If you live in Oakland and are challenged with the rising cost of internet service, there may be a solution.
OAKWIFI is taking steps to close the digital gap through strategic partnerships, community outreach, and by providing access to underserved communities in Oakland.
VaShone Huff, a principal consultant at boutique consulting firm MCH Strategies, was hired by the city to do community outreach for the project. Hoodline spoke with Huff on how reaching out to the community helped drive this campaign.
"OAKWIFI has been around for a while because it’s been used at city locations and city facilities," Huff says. "But now it’s expanding into the arteries and communities as well for broader public use. This initiative OAKWIFI, this phase of it provides free internet access to residents and businesses, and people who love Oakland and come to visit.”
Huff went on to explain, “There are 13 zones that have been identified as the most vulnerable in the City of Oakland. This means food deserts and lack of access to many things. Everything that is the most challenged in the city.”
So, areas that have challenges like access to education, healthcare, adequate transportation, and more, will now have free wi-fi access.
“Where the greatest need is, let's saturate them with the resources,” said Huff, of the city's philosophy.
The process took collaboration across city entities and departments, and a funding opportunited came through the federal Coronavirus Aid, Relief, and Economic Security (CARES) Act.
“The City of Oakland received $36.9 million in CARES Act funding allocated from the State of California. Funds were used to provide financial and technical assistance to Oaklanders and address the city’s ongoing public health and safety impacts of the COVID-19 pandemic,” says the City of Oakland’s website.
Assistant City Administrator, LaTonda Simmons, along with Andrew Peterson, Chief Information Officer of the city's Information Technology Department, submitted a CARES Act application.
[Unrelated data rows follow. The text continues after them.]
/-- A context in Free, every register zero (R256). -/
def Ctx.free : Ctx :=
  { state := 0, cfg := 0, root := 0, tvec := 0, save := 0, elog := 0, evtAddr := 0, evtData := 0, event := 0, err := 0,
    elovf := false, spill := false, fbase := 0, fseq := 0, invcnt := 0, elogSeq := 0, kernels := [], sweeps := [],
    forming := [], batches := [], retries := [], parkedUnits := [], stage := [], memfull := false, replay := false, owed := 0 }

/-- A Free queue. -/
def Queue.free : Queue :=
  { ctl := 0, state := 0, buf := 0, cons := 0, drop := 0, qcnt := 0, ring := 0, parts := [[], [], []], expect := [], bound := [],
    stage := [] }

/-- The boot ROM before its first step. -/
def Boot.atReset : Boot :=
  { stage := 0, err := 0, dbg := false, held := true, trip := false, ovc := 0, fwHash := [], fwRollback := 0,
    aperiHash := [], identity := false, attBuf := 0, attErr := false, attBusy := false, tap := 0 }

/-- A spin detector that has seen nothing. -/
def Spin.empty : Spin :=
  { branch := 0, target := 0, takings := 0, last := [], trace := [], demoted := false, since := 0 }

/-- The module right after reset is released, before step 1 of R481. -/
def State.reset : State :=
  { gtime := 0, dies := [Die.afterReset 0, Die.afterReset 1, Die.afterReset 2], mem := [], ctxs := [], strands := [],
    queues := [], links := [{ state := 0, fails := 0 }, { state := 0, fails := 0 }, { state := 0, fails := 0 }],
    msgs := [], dsErr := false, dsPend := false, dsReq := 0, dsCur := 0, dsCnt := 0, dsBusy := none, spPend := false,
    spReq := 0, spCur := 0, power := 0, boot := Boot.atReset, heldGroups := [], nextStrand := 0, nextGroup := 0,
    seqNo := 0, lostCtx := [], devQ := [], tagNo := [], cur := none, agenda := [], tick := 0 }

end Sys2Proof.Machine
end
Also, the Oakland City Council last year allocated $7.7 million to expand the OAKWIFI program dramatically.
Peterson provided a look into how the council worked to move the project forward by passing a resolution that allowed key partners to move quickly.
“First we need to recognize that the city council was there last year," Peterson tells Hoodline. "They made it possible really. They know that it was an important need, especially with COVID, to try to provide some level of internet access; when we start to talk about the digital divide and one of the key components of that is access.”
With that in mind, the project moved full speed ahead and all the parts moved like clockwork.
Edelman, a global communications firm, donated $100,000 in marketing services, according to Peterson. They developed all the marketing, social media campaigns, and some of the billboards. Also, the city hired Huff to do community outreach and engagement. Putting together an asset like that, Peterson said is only helpful if people know about it.
Peterson added that OAKWIFI launched before the beginning of the year, but since early January the network has doubled in usage each month.
In March they had over 40,000 unique devices on the network — it's hard to know how many residents that represents because one person can log on with multiple devices, and one family can also share a single device.
Peterson thinks community outreach plays a very important role in promoting something like OAKWIFI. The Oakland A’s participated, the Warriors. and more. Also, the city's television station, KTOP did a great job doing all the editing and getting the word out.
Huff says she toured the city and saw students in cars, laundromats, or other businesses just to get access to wi-fi. With that knowledge, in order to get the word out to the communities in Oakland who lack access to information, the city also placed ads on bus shelters, and placed radio spots on KBLX, IHeart Radio, and more.
Huff lined up heavy hitters in the community, as well, to produce public service announcements. Huff said they now have about 25 PSAs, with Warriors coach Steve Kerr featured among the first to air. The PSAs also feature the voices of students, grandparents, teachers, local business owners, and celebrity names like Dwayne Wiggins, G-Easy, and athletes Marshawn Lynch, Joshua Johnson, and Marcus Peters.
Oakland-based Fam 1st Family Foundation took it a step further, in partnership with Peralta Colleges Foundation, by purchasing 400 computers for local students, and they partnered with OAKWIFI to distribute them. They were able to reach students (K-12) in the Oakland Unified School District as well as charter schools to help them get a computer--for free. Huff also worked with LaNiece Jones, Executive Director, Peralta Colleges Foundation and they were able to give computers to college and university students.
"Internet access is only helpful if you have a device," Huff said.
Just who can get access to the OAKWIFI? According to the City of Oakland’s website, "94,000 residents in Oakland currently don't have access to the internet. OAKWIFI is an initiative that provides free internet access for students, seniors, job seekers, small businesses, the underserved, and unconnected.”
With that in mind, check the City of Oakland website to see if your area is covered. If so, take steps to get connected. OAKWIKI is saving thousands of residents money and helping to affect their bottom line by making everything more accessible to Oaklanders.